BEGIN Dataset extract
theorem State.takeCold_keeps {s : State} (h : s.Keeps P Q) (num : Nat) (trees : List (Fin 32)) : (State.takeCold s num trees).Keeps P Q := by
  unfold State.takeCold
  repeat' first
    | with_reducible exact h
    | with_reducible assumption
    | simp only [↓keeps_upd]
    | with_reducible apply State.takeCold1_keeps
    | with_reducible apply State.noteTakeover_keeps
    | with_reducible apply State.takeoverUsage_keeps
    | with_reducible apply foldl_keeps
    | intro _
    | refine fst_keeps (by assumption) ?_
    | refine snd_keeps (by assumption) ?_
    | split
    | dsimp only


theorem State.coldPart_keeps {s : State} (h : s.Keeps P Q) : (State.coldPart s).Keeps P Q := by
  unfold State.coldPart
  repeat' first
    | with_reducible exact h
    | with_reducible assumption
    | simp only [↓keeps_upd]
    | with_reducible apply State.takeCold_keeps
    | with_reducible apply foldl_keeps
    | intro _
    | refine fst_keeps (by assumption) ?_
    | refine snd_keeps (by assumption) ?_
    | split
    | dsimp only


theorem State.trigger_keeps {s : State} (h : s.Keeps P Q) (num : Nat) : (State.trigger s num).Keeps P Q := by
  unfold State.trigger
  repeat' first
    | with_reducible exact h
    | with_reducible assumption
    | simp only [↓keeps_upd]
    | with_reducible apply State.split_keeps
    | with_reducible apply State.coldPart_keeps
    | intro _
    | refine fst_keeps (by assumption) ?_
    | refine snd_keeps (by assumption) ?_
    | split
    | dsimp only


theorem State.lossTrigger_keeps {s : State} (h : s.Keeps P Q) : (State.lossTrigger s).Keeps P Q := by
  unfold State.lossTrigger
  repeat' first
    | with_reducible exact h
    | with_reducible assumption
    | simp only [↓keeps_upd]
    | with_reducible apply State.split_keeps
    | with_reducible apply State.inc_keeps
    | with_reducible apply State.trigger_keeps
    | intro _
    | refine fst_keeps (by assumption) ?_
    | refine snd_keeps (by assumption) ?_
    | split
    | dsimp only


theorem State.twnDone_keeps {s : State} (h : s.Keeps P Q) (code : Nat) : (State.twnDone s code).Keeps P Q := by
  unfold State.twnDone
  repeat' first
    | with_reducible exact h
    | with_reducible assumption
    | simp only [↓keeps_upd]
    | with_reducible apply State.wr_keeps
    | with_reducible apply State.msi_keeps
    | intro _
    | refine fst_keeps (by assumption) ?_
    | refine snd_keeps (by assumption) ?_
    | split
    | dsimp only


theorem State.unreachable_keeps {s : State} (h : s.Keeps P Q) : (State.unreachable s).Keeps P Q := by
  unfold State.unreachable
  repeat' first
    | with_reducible exact h
    | with_reducible assumption
    | simp only [↓keeps_upd]
    | with_reducible apply State.twnDone_keeps
    | intro _
    | refine fst_keeps (by assumption) ?_
    | refine snd_keeps (by assumption) ?_
    | split
    | dsimp only


theorem State.leaveTree_keeps {s : State} (h : s.Keeps P Q) (p : Fin 32) : (State.leaveTree s p).Keeps P Q := by
  unfold State.leaveTree
  repeat' first
    | with_reducible exact h
    | with_reducible assumption
    | simp only [↓keeps_upd]
    | with_reducible apply State.setOwn_keeps
    | with_reducible apply State.flushNode_keeps
    | with_reducible apply foldl_keeps
    | intro _
    | refine fst_keeps (by assumption) ?_
    | refine snd_keeps (by assumption) ?_
    | split
    | dsimp only


theorem State.release_keeps {s : State} (h : s.Keeps P Q) (num : Nat) (trees : List (Fin 32)) (cmd : Bool) : (State.release s num trees cmd).Keeps P Q := by
  unfold State.release
  repeat' first
    | with_reducible exact h
    | with_reducible assumption
    | simp only [↓keeps_upd]
    | intro _
    | refine fst_keeps (by assumption) ?_
    | refine snd_keeps (by assumption) ?_
    | split
    | dsimp only


theorem State.ownerTrigger_keeps {s : State} (h : s.Keeps P Q) (num : Nat) (p : Fin 32) : (State.ownerTrigger s num p).Keeps P Q := by
  unfold State.ownerTrigger
  repeat' first
    | with_reducible exact h
    | with_reducible assumption
    | simp only [↓keeps_upd]
    | with_reducible apply State.inc_keeps
    | with_reducible apply State.release_keeps
    | intro _
    | refine fst_keeps (by assumption) ?_
    | refine snd_keeps (by assumption) ?_
    | split
    | dsimp only


theorem State.twnCmd_keeps {s : State} (h : s.Keeps P Q) (ag : Agent) (k : State → State) (hk : ∀ t : State, t.Keeps P Q → (k t).Keeps P Q) : (State.twnCmd s ag k).Keeps P Q := by
  unfold State.twnCmd
  repeat' first
    | with_reducible exact h
    | with_reducible assumption
    | simp only [↓keeps_upd]
    | with_reducible apply State.gate_keeps
    | with_reducible apply State.deny_keeps
    | with_reducible apply hk
    | intro _
    | refine fst_keeps (by assumption) ?_
    | refine snd_keeps (by assumption) ?_
    | split
    | dsimp only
END Dataset extract
### Task prompt
The records above need to be retyped in full, exactly as given.

### Your solution
theorem State.takeCold_keeps {s : State} (h : s.Keeps P Q) (num : Nat) (trees : List (Fin 32)) : (State.takeCold s num trees).Keeps P Q := by
  unfold State.takeCold
  repeat' first
    | with_reducible exact h
    | with_reducible assumption
    | simp only [↓keeps_upd]
    | with_reducible apply State.takeCold1_keeps
    | with_reducible apply State.noteTakeover_keeps
    | with_reducible apply State.takeoverUsage_keeps
    | with_reducible apply foldl_keeps
    | intro _
    | refine fst_keeps (by assumption) ?_
    | refine snd_keeps (by assumption) ?_
    | split
    | dsimp only


theorem State.coldPart_keeps {s : State} (h : s.Keeps P Q) : (State.coldPart s).Keeps P Q := by
  unfold State.coldPart
  repeat' first
    | with_reducible exact h
    | with_reducible assumption
    | simp only [↓keeps_upd]
    | with_reducible apply State.takeCold_keeps
    | with_reducible apply foldl_keeps
    | intro _
    | refine fst_keeps (by assumption) ?_
    | refine snd_keeps (by assumption) ?_
    | split
    | dsimp only


theorem State.trigger_keeps {s : State} (h : s.Keeps P Q) (num : Nat) : (State.trigger s num).Keeps P Q := by
  unfold State.trigger
  repeat' first
    | with_reducible exact h
    | with_reducible assumption
    | simp only [↓keeps_upd]
    | with_reducible apply State.split_keeps
    | with_reducible apply State.coldPart_keeps
    | intro _
    | refine fst_keeps (by assumption) ?_
    | refine snd_keeps (by assumption) ?_
    | split
    | dsimp only


theorem State.lossTrigger_keeps {s : State} (h : s.Keeps P Q) : (State.lossTrigger s).Keeps P Q := by
  unfold State.lossTrigger
  repeat' first
    | with_reducible exact h
    | with_reducible assumption
    | simp only [↓keeps_upd]
    | with_reducible apply State.split_keeps
    | with_reducible apply State.inc_keeps
    | with_reducible apply State.trigger_keeps
    | intro _
    | refine fst_keeps (by assumption) ?_
    | refine snd_keeps (by assumption) ?_
    | split
    | dsimp only


theorem State.twnDone_keeps {s : State} (h : s.Keeps P Q) (code : Nat) : (State.twnDone s code).Keeps P Q := by
  unfold State.twnDone
  repeat' first
    | with_reducible exact h
    | with_reducible assumption
    | simp only [↓keeps_upd]
    | with_reducible apply State.wr_keeps
    | with_reducible apply State.msi_keeps
    | intro _
    | refine fst_keeps (by assumption) ?_
    | refine snd_keeps (by assumption) ?_
    | split
    | dsimp only


theorem State.unreachable_keeps {s : State} (h : s.Keeps P Q) : (State.unreachable s).Keeps P Q := by
  unfold State.unreachable
  repeat' first
    | with_reducible exact h
    | with_reducible assumption
    | simp only [↓keeps_upd]
    | with_reducible apply State.twnDone_keeps
    | intro _
    | refine fst_keeps (by assumption) ?_
    | refine snd_keeps (by assumption) ?_
    | split
    | dsimp only


theorem State.leaveTree_keeps {s : State} (h : s.Keeps P Q) (p : Fin 32) : (State.leaveTree s p).Keeps P Q := by
  unfold State.leaveTree
  repeat' first
    | with_reducible exact h
    | with_reducible assumption
    | simp only [↓keeps_upd]
    | with_reducible apply State.setOwn_keeps
    | with_reducible apply State.flushNode_keeps
    | with_reducible apply foldl_keeps
    | intro _
    | refine fst_keeps (by assumption) ?_
    | refine snd_keeps (by assumption) ?_
    | split
    | dsimp only


theorem State.release_keeps {s : State} (h : s.Keeps P Q) (num : Nat) (trees : List (Fin 32)) (cmd : Bool) : (State.release s num trees cmd).Keeps P Q := by
  unfold State.release
  repeat' first
    | with_reducible exact h
    | with_reducible assumption
    | simp only [↓keeps_upd]
    | intro _
    | refine fst_keeps (by assumption) ?_
    | refine snd_keeps (by assumption) ?_
    | split
    | dsimp only


theorem State.ownerTrigger_keeps {s : State} (h : s.Keeps P Q) (num : Nat) (p : Fin 32) : (State.ownerTrigger s num p).Keeps P Q := by
  unfold State.ownerTrigger
  repeat' first
    | with_reducible exact h
    | with_reducible assumption
    | simp only [↓keeps_upd]
    | with_reducible apply State.inc_keeps
    | with_reducible apply State.release_keeps
    | intro _
    | refine fst_keeps (by assumption) ?_
    | refine snd_keeps (by assumption) ?_
    | split
    | dsimp only


theorem State.twnCmd_keeps {s : State} (h : s.Keeps P Q) (ag : Agent) (k : State → State) (hk : ∀ t : State, t.Keeps P Q → (k t).Keeps P Q) : (State.twnCmd s ag k).Keeps P Q := by
  unfold State.twnCmd
  repeat' first
    | with_reducible exact h
    | with_reducible assumption
    | simp only [↓keeps_upd]
    | with_reducible apply State.gate_keeps
    | with_reducible apply State.deny_keeps
    | with_reducible apply hk
    | intro _
    | refine fst_keeps (by assumption) ?_
    | refine snd_keeps (by assumption) ?_
    | split
    | dsimp only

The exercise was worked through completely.